Let’s begin with my thoughts on the AUDJPY. So, the pair recently broke its short term uptrend line but it could just be correcting since there is no clear sign of reversal yet. It actually bounced off the 38.2% Fibonacci retracement level after breaking the trend line. If buying interests surfaces again then it can easily revisit its yearly high at 86.22. The presence of a hidden bullish divergence also adds to its upside bias. But if, for some reason, it decides to turn south, then its next possible stages of support would be at its Fibonacci levels – 83.34, 82.45, and 81.55.
Is that a bearish flag I see on the USDCHF 1-hour chart? After a sharp, almost vertical, dive the pair has been stuck in consolidation, right between support at 1.0140 and resistance around 1.0205. If that formation is indeed a bearish flag, it implies that the pair could break to the downside and fall until the next support level – possibly at the psychological 1.0100 handle. On the other hand, if the pair breaks to the upside, it could encounter resistance at the broken support level around 1.0260 to 1.0265. The stochastics are currently on middle ground, which means that the pair could go either way. It could continue to bounce up and down within its current range until it goes for a breakout.

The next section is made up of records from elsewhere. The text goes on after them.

-- ==== Sys2Proof/Machine/Management.lean ====
section
/-! DEFINITION. The management pair (R402 to R421, R474): sensors, the pace governor and its ladder, FAULT, the Shavings log,
maintenance, and the messages of mailbox agent 0. -/

namespace Sys2Proof.Machine

open Sys2Proof

/-- Ten minutes, in ns. -/
def tenMinutes : Nat := 600 * second

/-- Of instants, those within the last ten minutes (R413). -/
def recent (s : State) (l : List Nat) : List Nat := l.filter fun t => s.time.mono < t + tenMinutes

/-! ## FAULT (R413 to R415) -/

/-- V_CORE is removed: the fault order goes to both ring neighbours, and the ring lanes go to LOW_RATE (R415). -/
def removeCore (s : State) : State :=
  let s := emit (.message .west .control "FAULT_ORDER" []) (emit (.message .east .control "FAULT_ORDER" []) s)
  lanesSleep false (s.modMgmt fun m => { m with vcoreRemoved := true })

/-- Entry into FAULT with a cause: ingest and composition stop, the twin role is WITHDRAWN, for THERMAL and RAIL V_CORE is
removed, and FAULT_ENTERED is raised and recorded (R414). -/
def enterFault (cause detail : Nat) (s : State) : State :=
  if s.module.mode = .off || s.module.mode = .fault then s
  else
    let s := s.modMgmt fun m => { m with faultCause := cause, testFloor := none }
    let s := setMode .fault s
    let s := checkHeadstock 2 (setRole .withdrawn 5 s)
    let s := txnOwnFault s
    let s := if cause = 4 || cause = 5 then removeCore s else s
    raiseMod 0x0B85 [it 1 cause, it 2 detail] s

/-- Units of which a third internal fault has come within ten minutes (R413). -/
def thirdInternal (s : State) : Bool :=
  let l := (s.mgmt.internals.filter fun p => s.time.mono < p.2 + tenMinutes && 2 ≤ p.1 / 512 && p.1 / 512 ≤ 6).map Prod.fst
  l.any fun u => 3 ≤ (l.filter fun v => v = u).length

/-! ## Status outputs of the management domain (R434) -/

/-- The conditions of MODULE_OK#, RUN_FULL#, ACTIVE# and HEADSTOCK#, in this order (R434). -/
def outputConditions (s : State) : List Bool :=
  [inService s, s.module.mode = .run, inService s && (claimNow s).priority = Config.prioActive, s.module.mode != .off && s.cascade.headstock]

/-- An output of the management domain is driven low: its condition holds, or did when the pair's restart began (R434). -/
def drivenLow (s : State) (i : Nat) : Bool :=
  s.power.managementUp && ((if s.mgmt.restarting then s.mgmt.keptOutputs else outputConditions s)[i]?).getD false

/-- The pair halts: its outputs keep their levels until it runs again, and mailbox agent 0 is reset (R397, R403, R434). -/
def haltPair (s : State) : State :=
  let l := if s.mgmt.restarting then s.mgmt.keptOutputs else outputConditions s
  orphanLocks 0 (agentReset 0 (s.modMgmt fun m => { m with restarting := true, keptOutputs := l }))

/-! ## Restarts of the pair (R403, R404) -/

/-- The pair halts and restarts: MGMT_RESTART with its cause (0 LOCKSTEP, 1 WATCHDOG) and the restarts of that cause in the last ten
minutes; mailbox agent 0 is reset (R397, R403). -/
def restartPair (cause n : Nat) (s : State) : State :=
  let s := raiseMod 0x0B84 [it 1 cause, it 4 n] s
  haltPair s

/-- LOCKSTEP_MISMATCH (R403, R413): the pair restarts; a third mismatch within ten minutes is a fault. -/
def execLockstepMismatch (s : State) : Host.Outcome State Fault Refusal :=
  .next
    (if s.module.mode = .off || s.mgmt.restarting then s
     else
       let l := s.time.mono :: recent s s.mgmt.mismatches
       let s := s.modMgmt fun m => { m with mismatches := l }
       if 3 ≤ l.length then enterFault 6 0x0B84 (restartPair 0 l.length s) else restartPair 0 l.length s)

/-! ## The shedding ladder (R408 to R412) -/

/-- Sources whose probes run. -/
def probing (s : State) : List Nat := (s.ledger.entries.map Prod.fst).filter (probes s)

/-- While step 2 is shed every proxy stream stops; it resumes at the next decoded frame (R74, `proxyTake`). -/
def proxyLadder (s : State) : State :=
  if s.mgmt.step < 2 then s
  else
    s.ingest.proxies.foldl (fun s p =>
      let s := s.modIngest fun i => { i with proxies := mapUpd i.proxies p.1 fun x => { x with sending := false, queue := [] } }
      if p.2.sending then raiseProxy p.1 false 1 s else s) s

/-- The ladder at a step, with LADDER_STEP (causes 0 MARGIN, 1 THERMAL, 2 RESTORE, 3 TEST) and every effect of the change: recording
(R242), proxies (R74), decoding (R101), sources and probes (R126, R242), and LEAN or RUN (R409). -/
def setStep (new cause margin : Nat) (s : State) : State :=
  let old := s.mgmt.step
  let before := probing s
  let s := s.modMgmt fun m => { m with step := new }
  let s := raiseMod 0x0B81 [it 1 old, it 1 new, it 1 cause, it 2 s.mgmt.vcoreMv, it 2 margin] s
  let s := shedDecode (shedAll (proxyLadder (recordStep s)))
  let after := probing s
  let s := (before.filter fun k => !after.contains k).foldl (fun s k => raiseProbe k false 1 s) s
  let s := (after.filter fun k => !before.contains k).foldl (fun s k => raiseProbe k true 2 s) s
  if s.module.mode = .run && new != 0 then setMode .lean s
  else if s.module.mode = .lean && new = 0 then setMode .run s
  else s

/-- The next step is taken; the time of sufficient projected margin counts afresh (R407). -/
def takeStep (cause margin : Nat) (s : State) : State :=
  let now := s.time.mono
  setStep (s.mgmt.step + 1) cause margin (s.modMgmt fun m => { m with lastTakeNs := some now, projectedSince := some now })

Guess what?! I see another divergence in the daily chart of the GBPUSD. But this time it’s a bearish one where the price is making lower lows and the stochastics are making higher highs. Of course, this suggests that the pair could be heading down again soon. Notice also that the price is presently trading at the downtrend line that I drew. With conditions being overbought, the pair could yet again fall down to 1.5900. If, however, the pair gets lucky and break the downtrend resistance then it can go all the way up to 1.6500.